What the task requires: From the entries below, output the line with "let psn := bit t.head.spec 0" and each following line up to and including the line with "else if isWrite", exactly as written.

[Saved data entries]
━━━━━━━━━━━━━━━━━━━━━━━━━━━━━━

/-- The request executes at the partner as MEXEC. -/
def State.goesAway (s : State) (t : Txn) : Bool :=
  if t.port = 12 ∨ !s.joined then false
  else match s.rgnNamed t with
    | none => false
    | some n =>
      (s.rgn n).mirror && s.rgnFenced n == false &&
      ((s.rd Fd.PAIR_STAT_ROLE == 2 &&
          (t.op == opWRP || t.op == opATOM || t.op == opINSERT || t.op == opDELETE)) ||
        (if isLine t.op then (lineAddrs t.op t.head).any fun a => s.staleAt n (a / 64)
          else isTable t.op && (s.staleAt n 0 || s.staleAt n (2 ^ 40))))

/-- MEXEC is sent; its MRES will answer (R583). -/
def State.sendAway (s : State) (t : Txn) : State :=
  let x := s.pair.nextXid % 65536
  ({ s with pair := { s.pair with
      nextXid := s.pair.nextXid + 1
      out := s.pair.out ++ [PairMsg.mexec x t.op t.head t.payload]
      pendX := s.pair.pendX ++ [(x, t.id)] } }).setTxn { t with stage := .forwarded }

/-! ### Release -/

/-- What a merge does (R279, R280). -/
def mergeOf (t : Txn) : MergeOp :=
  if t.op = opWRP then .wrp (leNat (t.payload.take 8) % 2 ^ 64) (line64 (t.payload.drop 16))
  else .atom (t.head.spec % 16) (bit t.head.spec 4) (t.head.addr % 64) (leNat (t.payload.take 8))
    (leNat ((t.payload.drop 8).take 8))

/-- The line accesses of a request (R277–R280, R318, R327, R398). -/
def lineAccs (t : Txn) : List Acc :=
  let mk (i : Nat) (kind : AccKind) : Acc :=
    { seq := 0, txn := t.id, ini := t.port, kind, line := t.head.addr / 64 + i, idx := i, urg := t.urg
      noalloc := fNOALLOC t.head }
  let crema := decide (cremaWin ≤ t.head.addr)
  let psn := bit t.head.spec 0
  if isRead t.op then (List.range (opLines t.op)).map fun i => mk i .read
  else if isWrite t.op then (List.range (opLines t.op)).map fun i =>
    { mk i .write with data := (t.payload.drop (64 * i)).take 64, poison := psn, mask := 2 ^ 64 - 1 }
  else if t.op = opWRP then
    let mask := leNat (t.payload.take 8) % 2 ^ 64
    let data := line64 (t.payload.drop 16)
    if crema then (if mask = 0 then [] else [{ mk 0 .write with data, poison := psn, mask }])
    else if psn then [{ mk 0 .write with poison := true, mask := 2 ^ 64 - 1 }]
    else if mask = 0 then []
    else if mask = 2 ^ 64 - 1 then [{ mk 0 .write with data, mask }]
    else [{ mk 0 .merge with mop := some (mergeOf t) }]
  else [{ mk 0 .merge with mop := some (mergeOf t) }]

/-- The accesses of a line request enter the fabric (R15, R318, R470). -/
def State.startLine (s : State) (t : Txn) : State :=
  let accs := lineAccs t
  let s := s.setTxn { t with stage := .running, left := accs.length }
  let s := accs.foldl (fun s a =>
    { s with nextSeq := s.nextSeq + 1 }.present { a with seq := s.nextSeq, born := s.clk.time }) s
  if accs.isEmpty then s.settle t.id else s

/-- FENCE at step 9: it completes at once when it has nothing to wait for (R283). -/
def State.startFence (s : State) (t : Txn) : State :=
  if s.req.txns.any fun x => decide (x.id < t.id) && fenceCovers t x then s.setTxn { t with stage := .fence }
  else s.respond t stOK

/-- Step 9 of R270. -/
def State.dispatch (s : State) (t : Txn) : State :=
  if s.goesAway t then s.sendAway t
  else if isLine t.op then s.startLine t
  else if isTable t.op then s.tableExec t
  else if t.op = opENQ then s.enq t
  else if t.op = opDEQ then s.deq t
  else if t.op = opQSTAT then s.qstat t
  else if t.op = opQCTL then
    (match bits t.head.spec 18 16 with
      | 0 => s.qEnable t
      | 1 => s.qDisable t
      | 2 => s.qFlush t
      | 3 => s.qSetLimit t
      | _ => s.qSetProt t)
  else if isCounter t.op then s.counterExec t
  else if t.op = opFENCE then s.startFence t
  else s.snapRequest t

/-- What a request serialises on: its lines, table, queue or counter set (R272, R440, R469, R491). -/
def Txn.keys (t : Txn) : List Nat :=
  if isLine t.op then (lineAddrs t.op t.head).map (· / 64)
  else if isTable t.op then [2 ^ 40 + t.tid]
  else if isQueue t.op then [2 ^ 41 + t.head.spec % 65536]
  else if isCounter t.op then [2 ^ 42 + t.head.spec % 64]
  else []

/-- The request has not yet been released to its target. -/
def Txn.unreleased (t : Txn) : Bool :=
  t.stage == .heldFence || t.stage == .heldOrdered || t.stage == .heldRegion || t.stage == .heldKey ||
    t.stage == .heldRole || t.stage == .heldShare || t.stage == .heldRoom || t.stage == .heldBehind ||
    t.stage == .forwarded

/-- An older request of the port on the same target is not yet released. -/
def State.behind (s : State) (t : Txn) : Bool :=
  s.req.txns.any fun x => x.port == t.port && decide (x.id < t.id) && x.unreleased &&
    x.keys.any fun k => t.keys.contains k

━━━━━━━━━━━━━━━━━━━━━━━━━━━━━━

Your solution:
  let psn := bit t.head.spec 0
  if isRead t.op then (List.range (opLines t.op)).map fun i => mk i .read
  else if isWrite t.op then (List.range (opLines t.op)).map fun i =>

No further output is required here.